General: Tree to 50 (60) m tall; narrow crown, with noticeably drooping leader (growing tip); young twigs covered with mix of short hairs and longer hairs; bark rough and scaly, strongly furrowed and ridged in older trees, dark brown to reddish-brown.
Leaves: Needles somewhat flattened, rounded at tip, 8-20 (25) mm long and characteristically unequal in length, spread unevenly at right angles to the branches to form feathery, flat sprays; glossy and yellow-green on upper surface, almost entirely white-stomatiferous on the lower.
Cones: Seed cones maturing from green to brown, 1.5-2.5 cm long, oblong-egg-shaped; pollen cones yellow, 3-4 mm long.
Notes: Hybrids with T. mertensiana have been reported (T. x jeffreyi [Henry] Henry) but are considered rare; some reports may be at upper elevations of its range where T. heterophylla may take on some characteristics of T. mertensiana, e.g., leaves less 2-ranked and stomatal bands on the lower leaf surfaces less distinct.
1. Needles flattened in cross section, grooved and greenish on upper surface, with two white (stomatiferous) bands below, tending to form flat spray-like branches; cones egg-shaped, 1.5-2.5 cm long......................Tsuga heterophylla
1. Needles nearly semi-circular in cross section (flat on top), bluish-green on both surfaces, not forming flat spray-like branches, but spreading in all directions; cones cylindric, narrowed at each end, 3.7 cm long........................Tsuga mertensiana
Source: the Illustrated Flora of British Columbia
Habitat / Range
Moist to dry slopes, river terraces and flats in the lowland and montane zones; common in and W of the Coast-Cascade Mountains in W BC and in SE BC; N to SE AK and S to N CA, N ID and NW MT.
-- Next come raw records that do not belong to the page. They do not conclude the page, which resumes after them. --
-- ==== Sys2Proof/Machine/LaneCtl.lean ====
section
/-!
DEFINITION. Branches, calls and returns, reconvergence and regrouping, and YIELD of the lane set: R299 to R305, R307.
-/

namespace Sys2Proof.Machine

/-- The target of a direct branch (R238, R299). -/
def offTarget (g : Grp) (off : BitVec 18) : BitVec 56 := g.pc + (off.signExtend 56 <<< 2)

/-- The target that a lane register's value names (R299). -/
def laneTarget (g : Grp) (v : Word) : BitVec 56 := (g.pc.extractLsb' 32 24 ++ (v &&& 0xFFFFFFFC#32) : BitVec 56)

/-- What a link register receives: bits [31:0] of the next word's address. -/
def linkOf (s : State) (g : Grp) : Word := (nextPc s g).setWidth 32

/-- The lanes that take part go to one target. -/
def directBranch (off : BitVec 18) (link : Bool) (s : State) : Out :=
  withIssuer s (fun t g =>
    let part := takesPart t g s.cur.hdr.guard
    let t := if link then part.foldl (fun t l => setLaneReg t l.2 31 (linkOf s g)) t else t
    .next (setTeam s s.cur.team (branchLanes s t g (part.map (fun l => (l, offTarget g off))))))

def execBra (off : BitVec 18) (s : State) : Out := directBranch off false s
def execCall (off : BitVec 18) (s : State) : Out := directBranch off true s

/-- Each lane that takes part goes where its register names. -/
def indirectBranch (reg : Nat) (link : Bool) (s : State) : Out :=
  laneForm s (fun t _ part => extFaults s t part [reg]) (fun s _ g part =>
    let k := s.cur.team
    match popOperands s k g.gid part 0 [reg] with
    | (false, s) => .next s
    | (true, s) =>
      .next (modTeam s k (fun t =>
        let dest := part.map (fun l => (l, laneTarget g (operand t 0 reg l.2)))
        let t := if link then part.foldl (fun t l => setLaneReg t l.2 31 (linkOf s g)) t else t
        branchLanes s t g dest)))

def execRet (s : State) : Out := indirectBranch 31 false s
def execCallr (va : BitVec 6) (s : State) : Out := indirectBranch va.toNat true s
def execBrx (va : BitVec 6) (s : State) : Out := indirectBranch va.toNat false s

/-- EXIT (R302, R303): the threads that take part end, the others fall through. A helper lane stays for its quad. -/
def execExit (s : State) : Out :=
  withIssuer s (fun t g =>
    let k := s.cur.team
    let part := takesPart t g s.cur.hdr.guard
    .next (takeTraps k trapFuel (exitThreads (setTeam s k (advance s t)) k (part.map (·.2)))))

/-- RCVSET (R24, R304); in a formation it has no effect (R29). -/
def execRcvset (off : BitVec 18) (s : State) : Out :=
  laneForm s (fun t g part =>
      if !inFormation g && decide (16 ≤ (warpOf t g.warp).stack.length) then
        part.map (fun l => (l.2, parkOf s 2 0 6)) else [])
    (fun s t g part =>
      if inFormation g || part.isEmpty then finish s t
      else finish s (modWarp t g.warp (fun w =>
        { w with stack := { target := offTarget g off, mask := laneMask part } :: w.stack })))

/-- RCVWAIT (R24, R304): the lanes that take part wait for the top record's mask. -/
def execRcvwait (s : State) : Out :=
  laneForm s (fun t g part =>
      if inFormation g then []
      else match (warpOf t g.warp).stack with
        | r :: _ => if r.target = g.pc then [] else part.map (fun l => (l.2, parkOf s 2 0 7))
        | [] => part.map (fun l => (l.2, parkOf s 2 0 7)))
    (fun s t g part =>
      if inFormation g || part.isEmpty then finish s t
      else
        let t := if part.length = g.lanes.length then hold s t .rcv
          else splitOff s.gtick (advance s t) g part g.pc .rcv
        .next (setTeam s s.cur.team (tryRcv s.gtick t g.warp)))

/-- REFORM (R27, R305): the lanes that take part are filed for the target, the others continue. -/
def execReform (off : BitVec 18) (s : State) : Out :=
  withIssuer s (fun t g =>
    let part := takesPart t g s.cur.hdr.guard
    let t := fileLanes s.gtick (advance s t) g (offTarget g off) part
    .next (setTeam s s.cur.team
      (if part.isEmpty || g.formation then t else modGroup t g.gid (fun x => { x with formed := s.gtick }))))

/-- REJOIN (R30, R305): the lanes that take part are held for their home warps, which resume when every thread has
come. -/
def execRejoin (off : BitVec 18) (s : State) : Out :=
  withIssuer s (fun t g =>
    let k := s.cur.team
    let part := takesPart t g s.cur.hdr.guard
    let ws := (part.map (fun l => l.2 / 32)).eraseDups
    let t := withoutThreads (advance s t) (part.map (·.2))
    let t := ws.foldl (fun t w =>
      addGroup t (fun gid =>
        { Grp.fresh gid w s.gtick (homeLanes ((part.map (·.2)).filter (fun i => i / 32 == w))) g.pc with
          wait := .rejoin (offTarget g off) s.cur.word, split := if g.formation then [] else g.split, handler := g.handler,
          code := g.code, record := g.record, copying := g.copying, kept := g.kept })) t
    .next (takeTraps k trapFuel (setTeam s k (ws.foldl (tryRejoin s.gtick) t))))

/-- Spawns one thread for each lane in turn: the lanes that have one now, and the machine. -/
def spawnLanes (k : Nat) (key : BitVec 56) : List (Nat × Word) → State → List Nat × State
  | [], s => ([], s)
  | (tid, v0) :: rest, s =>
    match spawnOne s k key v0 with
    | none => ([], s)
    | some s =>
      let (ids, s) := spawnLanes k key rest s
      (tid :: ids, s)

/-- The lanes that take no part go on at the next word while the others wait for their new threads (R305). A formation has
one PC and waits as it is (DESIGN CHOICE, log 98). -/
def splitRest (s : State) (t : Team) (g : Grp) (part : List (Nat × Nat)) : Team :=
  let rest := g.lanes.filter (fun l => !part.any (fun x => x.2 == l.2))
  if rest.isEmpty || g.formation then t else splitOff s.gtick t g rest (nextPc s g) .none

/-- A note that a lane's new thread has its place. -/
def spawned (tid : Nat) : Made := { tid := tid, ix := 0, addr := 0, data := [], bad := false, stored := [] }

/-- SPAWN (R32, R305): the lanes that take part wait until every new thread has a place. -/
def execSpawn (off : BitVec 18) (s : State) : Out :=
  withIssuer s (fun t g =>
    let k := s.cur.team
    let part := takesPart t g s.cur.hdr.guard
    let todo := (notHelper t part).filter (fun l => !g.done.any (fun m => m.tid == l.2))
    let (ids, s') := spawnLanes k (offTarget g off) (todo.map (fun l => (l.2, laneReg t l.2 0))) s
    if ids.length = todo.length then .next (modTeam s' k (advance s'))
    else .next (modTeam s' k (fun t =>
      let t := splitRest s t g part
      modGroup t g.gid (fun x => { x with done := x.done ++ ids.map spawned, wait := .retry .spawn }))))

/-- A candidate that is ready (R162). -/
def candidate (s : State) (k : Nat) (t : Team) (g : Grp) : Bool := groupRuns s k t g && waitOver g.wait

/-- YIELD (R307): the slice's other ready candidates issue first, for at most 64 cycles. -/
def execYield (s : State) : Out :=
  withIssuer s (fun t g =>
    if (takesPart t g s.cur.hdr.guard).isEmpty then finish s t else
    let others := (runningTeams s t.core).flatMap (fun x =>
      (x.2.groups.filter (fun y => y.slice == g.slice && candidate s x.1 x.2 y &&
        !(x.1 == s.cur.team && y.gid == g.gid))).map (fun y => (x.1, y.gid)))
    finish s (modGroup t g.gid (fun x => { x with after := others, yieldEnd := s.gtick + 64 })))

end Sys2Proof.Machine
end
A very shade-tolerant, submontane to subalpine, Western North American evergreen conifer distributed more in the Pacific than the Cordilleran region. Occurs in cool temperate and cool mesothermal climates; its occurrence increases with precipitation, and decreases with increasing elevation and continentality. Most productive on submontane, fresh, and nutrient-medium soils within summer-wet cool mesothermal climates. Common on nitrogen-poor, water-shedding and water-receiving sites; on nitrogen-rich soils restricted to acid organic materials. Regenerate on acid organic substrates and on decaying coniferous wood
Recommended citation: Author, Date. Page title. In Klinkenberg, Brian. (Editor) 2017. E-Flora BC:
Electronic Atlas of the Plants of British Columbia [eflora.bc.ca]. Lab for
Advanced Spatial Analysis, Department of Geography, University of British
Columbia, Vancouver. [Accessed:
21/08/2019 9:14:33 AM
The information contained in the E-Flora atlas pages is derived from expert
sources as cited in each section. This information is scientifically based.
E-Flora also acts as a portal to other sites via deep links. As
always, users should refer to the original sources for complete information.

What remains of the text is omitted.